The Second Plate of the Muscles
Even without his skin, he is beautiful, curves marked with letters
Rippling as he strides purposefully to the left
Of the page, eyes turned towards Heaven, hands beckoning to something
Cut off by the book’s seam, he radiates pleading, perhaps
Calling his billowing skin down from the clouds.
The palazzo lies in ruins just behind him, perhaps symbolic
Of the man whose skin was ripped from a still-pliable carcass
Perhaps not. Trees have dug their roots in between the arches of
Crumbling stonework, prying apart the clay bricks as efficiently as
The round, metal lobes of a sternum retractor.

26

Until There is No Reason
I will rip the flesh from their thin, white bones, suck the red, wet meat
from between their fingers and toes, I will catch them when they’re
running from the house to the water to chase the tiny frogs that dart
velvet among the blue-green river rushes, the bright yellow marsh
marigolds, the thin brown stalks of cattails and last year’s dead
floribunda. The layers of dirt and mud and smooth river rocks that separate
your/their world and mine/me will part like water, like air, like the thin
streams of fog that divide the land of the living from the land of the
dead. My hands will be real and will take them down with me,
kicking and screaming, as insubstantial and ineffectual as mist
themselves, my fingers entwined tendril-like in their fair hair, filling their ears
with my cilia and their skulls with my song. I will tell them all about the place
they will live now, and forever, with me, among the bright shards of crystal
that lie buried far beneath the earth, sparkling in the dark
where no eye can see.

27

All the Days After
days pass into weeks
and now even the flowers
are dead, curled brown in their vase like squirrel paws
little hands. I call
my husband
tell him to take
the vase full of withered
baby hands away. He
looks at me as if
he has something
he wants to say to me but
doesn’t dare, instead, he
takes the vase off the nightstand, takes
it out of
the house. I
can hear the trash can
lid outside slamming—metal
lid, metal can. I listen for his footsteps
downstairs, heavy boots
on wood, but
I fall asleep
sometime during the waiting.

28

The Nest
I pull the bird’s nest from its cradle of branches, turn it over in my hands.
Some studious bird has woven bright strips of plastic in with the straw
pasted a round piece of newspaper in at the bottom. There are birds
that use spiderwebs as glue, weave their nests
entirely out of feathers and grass, others
that seek out bits of aluminum foil for decoration.
I carefully put the little nest in the lilac bush, hope that someone will use it
this season as well. I don’t know what a well-made nest looks like
from a bird’s point of view, don’t know if this one is any more spectacular
than another.

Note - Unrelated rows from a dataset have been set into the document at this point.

-- ==== Sys2Proof/Laws/State.lean ====
section
/-!
SUPPORT. The register file and the other fields under the shared operations: what each operation changes, and that it changes nothing else.
-/
namespace Sys2Proof.Machine

/-! ### Registers -/

theorem State.rd_lt (s : State) (a : Nat) : s.rd a < 2 ^ 32 := (spGet resetVal s.regs a).isLt

@[simp] theorem State.rd_wr_same (s : State) (a v : Nat) : (s.wr a v).rd a = v % 2 ^ 32 := by
  simp [State.rd, State.wr]

theorem State.rd_wr_ne (s : State) {a b : Nat} (v : Nat) (h : b ≠ a) : (s.wr a v).rd b = s.rd b := by
  simp only [State.rd, State.wr]
  rw [spGet_spSet_ne _ _ _ h]

@[simp] theorem State.rd_setBit_same (s : State) (a i : Nat) (b : Bool) (h : i < 32) :
    (s.setBit a i b).rd a = setBits (s.rd a) i i (if b then 1 else 0) := by
  simp only [State.setBit, State.rd_wr_same]
  exact Nat.mod_eq_of_lt (setBits_lt _ _ _ _ (s.rd_lt a) h)

@[simp] theorem State.rd_setFd_same (s : State) (a : Nat) (f : Fld) (v : Nat) (h : f.hi < 32) :
    (s.setFd a f v).rd a = setBits (s.rd a) f.hi f.lo v := by
  simp only [State.setFd, State.rd_wr_same]
  exact Nat.mod_eq_of_lt (setBits_lt _ _ _ _ (s.rd_lt a) h)

@[simp] theorem State.rd_count_same (s : State) (a n : Nat) : (s.count a n).rd a = (s.rd a + n) % 2 ^ 32 := State.rd_wr_same _ _ _

theorem State.rd_setBit_ne (s : State) {a b : Nat} (i : Nat) (v : Bool) (h : b ≠ a) : (s.setBit a i v).rd b = s.rd b := s.rd_wr_ne _ h
theorem State.rd_setFd_ne (s : State) {a b : Nat} (f : Fld) (v : Nat) (h : b ≠ a) : (s.setFd a f v).rd b = s.rd b := s.rd_wr_ne _ h
theorem State.rd_count_ne (s : State) {a b : Nat} (n : Nat) (h : b ≠ a) : (s.count a n).rd b = s.rd b := s.rd_wr_ne _ h

theorem State.rd_wr64_ne (s : State) {lo hi b : Nat} (v : Nat) (h : b ≠ lo) (g : b ≠ hi) : (s.wr64 lo hi v).rd b = s.rd b := by
  rw [State.wr64, State.rd_wr_ne _ _ g, State.rd_wr_ne _ _ h]

/-- A 64-bit value written to a register pair is read back. -/
theorem State.rd64_wr64 (s : State) {lo hi : Nat} (v : Nat) (h : lo ≠ hi) : (s.wr64 lo hi v).rd64 lo hi = v % 2 ^ 64 := by
  rw [State.rd64, State.wr64, State.rd_wr_ne _ _ h, State.rd_wr_same, State.rd_wr_same]
  omega

@[simp] theorem State.bit_setBit_same (s : State) (a i : Nat) (b : Bool) (h : i < 32) : (s.setBit a i b).bit a i = if b then 1 else 0 := by
  rw [State.bit, State.rd_setBit_same _ _ _ _ h, bitOf_setBits_one]
  split <;> rfl

/-- Setting a bit leaves the other bits of the register alone. -/
theorem State.bit_setBit_ne (s : State) (a : Nat) {i j : Nat} (b : Bool) (h : i < 32) (n : j ≠ i) : (s.setBit a i b).bit a j = s.bit a j := by
  rw [State.bit, State.rd_setBit_same _ _ _ _ h, bitOf_setBits_ne _ _ _ _ _ (by omega)]; rfl

@[simp] theorem State.fd_setFd_same (s : State) (a : Nat) (f : Fld) (v : Nat) (h : f.hi < 32) :
    (s.setFd a f v).fd a f = v % 2 ^ (f.hi + 1 - f.lo) := by
  rw [State.fd, State.rd_setFd_same _ _ _ _ h, bitsOf_setBits]

/-! ### What the register operations leave alone -/

@[simp] theorem State.wr_tim (s : State) (a v : Nat) : (s.wr a v).tim = s.tim := rfl
@[simp] theorem State.wr_clk (s : State) (a v : Nat) : (s.wr a v).clk = s.clk := rfl
@[simp] theorem State.wr_nec (s : State) (a v : Nat) : (s.wr a v).nec = s.nec := rfl
@[simp] theorem State.wr_ing (s : State) (a v : Nat) : (s.wr a v).ing = s.ing := rfl
@[simp] theorem State.wr_chn (s : State) (a v : Nat) : (s.wr a v).chn = s.chn := rfl
@[simp] theorem State.wr_eth (s : State) (a v : Nat) : (s.wr a v).eth = s.eth := rfl
@[simp] theorem State.wr_ctn (s : State) (a v : Nat) : (s.wr a v).ctn = s.ctn := rfl
@[simp] theorem State.wr_cmb (s : State) (a v : Nat) : (s.wr a v).cmb = s.cmb := rfl
@[simp] theorem State.wr_grants (s : State) (a v : Nat) : (s.wr a v).grants = s.grants := rfl
@[simp] theorem State.wr_sup (s : State) (a v : Nat) : (s.wr a v).sup = s.sup := rfl
@[simp] theorem State.wr_wag (s : State) (a v : Nat) : (s.wr a v).wag = s.wag := rfl
@[simp] theorem State.wr_wrk (s : State) (a v : Nat) : (s.wr a v).wrk = s.wrk := rfl
@[simp] theorem State.wr_trg (s : State) (a v : Nat) : (s.wr a v).trg = s.trg := rfl
@[simp] theorem State.wr_acq (s : State) (a v : Nat) : (s.wr a v).acq = s.acq := rfl
@[simp] theorem State.wr_ddr (s : State) (a v : Nat) : (s.wr a v).ddr = s.ddr := rfl
@[simp] theorem State.wr_units (s : State) (a v : Nat) : (s.wr a v).units = s.units := rfl
@[simp] theorem State.wr_pci (s : State) (a v : Nat) : (s.wr a v).pci = s.pci := rfl
@[simp] theorem State.wr_fdm (s : State) (a v : Nat) : (s.wr a v).fdm = s.fdm := rfl
@[simp] theorem State.wr_kpr (s : State) (a v : Nat) : (s.wr a v).kpr = s.kpr := rfl
@[simp] theorem State.wr_pass (s : State) (a v : Nat) : (s.wr a v).pass = s.pass := rfl
@[simp] theorem State.wr_cmd (s : State) (a v : Nat) : (s.wr a v).cmd = s.cmd := rfl
@[simp] theorem State.wr_pwr (s : State) (a v : Nat) : (s.wr a v).pwr = s.pwr := rfl
@[simp] theorem State.wr_mon (s : State) (a v : Nat) : (s.wr a v).mon = s.mon := rfl
@[simp] theorem State.wr_untimed (s : State) (a v : Nat) : (s.wr a v).untimed = s.untimed := rfl
@[simp] theorem State.wr_degraded (s : State) (a v : Nat) : (s.wr a v).degraded = s.degraded := rfl
@[simp] theorem State.wr_enAt (s : State) (a v : Nat) : (s.wr a v).enAt = s.enAt := rfl
@[simp] theorem State.wr_out (s : State) (a v : Nat) : (s.wr a v).out = s.out := rfl
@[simp] theorem State.wr_freeCtr (s : State) (a v : Nat) : (s.wr a v).freeCtr = s.freeCtr := rfl
@[simp] theorem State.wr_pending (s : State) (a v : Nat) : (s.wr a v).pending = s.pending := rfl

@[simp] theorem State.setBit_tim (s : State) (a i : Nat) (b : Bool) : (s.setBit a i b).tim = s.tim := rfl
@[simp] theorem State.setBit_clk (s : State) (a i : Nat) (b : Bool) : (s.setBit a i b).clk = s.clk := rfl
@[simp] theorem State.setBit_nec (s : State) (a i : Nat) (b : Bool) : (s.setBit a i b).nec = s.nec := rfl
@[simp] theorem State.setBit_ing (s : State) (a i : Nat) (b : Bool) : (s.setBit a i b).ing = s.ing := rfl
@[simp] theorem State.setBit_chn (s : State) (a i : Nat) (b : Bool) : (s.setBit a i b).chn = s.chn := rfl
@[simp] theorem State.setBit_eth (s : State) (a i : Nat) (b : Bool) : (s.setBit a i b).eth = s.eth := rfl
@[simp] theorem State.setBit_ctn (s : State) (a i : Nat) (b : Bool) : (s.setBit a i b).ctn = s.ctn := rfl
@[simp] theorem State.setBit_cmb (s : State) (a i : Nat) (b : Bool) : (s.setBit a i b).cmb = s.cmb := rfl
@[simp] theorem State.setBit_grants (s : State) (a i : Nat) (b : Bool) : (s.setBit a i b).grants = s.grants := rfl
@[simp] theorem State.setBit_sup (s : State) (a i : Nat) (b : Bool) : (s.setBit a i b).sup = s.sup := rfl
@[simp] theorem State.setBit_wag (s : State) (a i : Nat) (b : Bool) : (s.setBit a i b).wag = s.wag := rfl
@[simp] theorem State.setBit_wrk (s : State) (a i : Nat) (b : Bool) : (s.setBit a i b).wrk = s.wrk := rfl
@[simp] theorem State.setBit_trg (s : State) (a i : Nat) (b : Bool) : (s.setBit a i b).trg = s.trg := rfl
@[simp] theorem State.setBit_acq (s : State) (a i : Nat) (b : Bool) : (s.setBit a i b).acq = s.acq := rfl
@[simp] theorem State.setBit_ddr (s : State) (a i : Nat) (b : Bool) : (s.setBit a i b).ddr = s.ddr := rfl
@[simp] theorem State.setBit_units (s : State) (a i : Nat) (b : Bool) : (s.setBit a i b).units = s.units := rfl
@[simp] theorem State.setBit_pci (s : State) (a i : Nat) (b : Bool) : (s.setBit a i b).pci = s.pci := rfl
@[simp] theorem State.setBit_fdm (s : State) (a i : Nat) (b : Bool) : (s.setBit a i b).fdm = s.fdm := rfl
@[simp] theorem State.setBit_kpr (s : State) (a i : Nat) (b : Bool) : (s.setBit a i b).kpr = s.kpr := rfl
@[simp] theorem State.setBit_pass (s : State) (a i : Nat) (b : Bool) : (s.setBit a i b).pass = s.pass := rfl
@[simp] theorem State.setBit_cmd (s : State) (a i : Nat) (b : Bool) : (s.setBit a i b).cmd = s.cmd := rfl
@[simp] theorem State.setBit_pwr (s : State) (a i : Nat) (b : Bool) : (s.setBit a i b).pwr = s.pwr := rfl
@[simp] theorem State.setBit_mon (s : State) (a i : Nat) (b : Bool) : (s.setBit a i b).mon = s.mon := rfl
@[simp] theorem State.setBit_untimed (s : State) (a i : Nat) (b : Bool) : (s.setBit a i b).untimed = s.untimed := rfl
@[simp] theorem State.setBit_degraded (s : State) (a i : Nat) (b : Bool) : (s.setBit a i b).degraded = s.degraded := rfl
@[simp] theorem State.setBit_enAt (s : State) (a i : Nat) (b : Bool) : (s.setBit a i b).enAt = s.enAt := rfl
@[simp] theorem State.setBit_out (s : State) (a i : Nat) (b : Bool) : (s.setBit a i b).out = s.out := rfl
@[simp] theorem State.setBit_freeCtr (s : State) (a i : Nat) (b : Bool) : (s.setBit a i b).freeCtr = s.freeCtr := rfl
@[simp] theorem State.setBit_pending (s : State) (a i : Nat) (b : Bool) : (s.setBit a i b).pending = s.pending := rfl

It’s amazing that those tiny feet and beaks
can pull bits of grass and string together
to make something like this, strong enough to raise a clutch in
strong enough to last a winter in my back yard.

29

Hands Fall Like Dying Butterflies
Let’s call this love: the waves folding over your head
like the wings of a tent flap, the suffocating confines
of warm blankets in a morning you don’t remember entering
the heavy arm of a stranger thrown over your chest that won’t let you go.
This, let’s call this last breath: home, the sinking resignation
of concrete boots pulling you across the threshold into the kitchen
the anchors that tie you to the stove, the ballast bags of screaming children
that know who you are and why you’re here
even if you don’t. Here, this place you belong
we’ll draw a circle around it on the map
so you know where you’re supposed to be, a tiny point engulfed
in winged possibility that you will never know, those dreams
will not be allowed to hatch.
There are alarms set to different times all through this house
and your feet know when and where to take you to answer them all.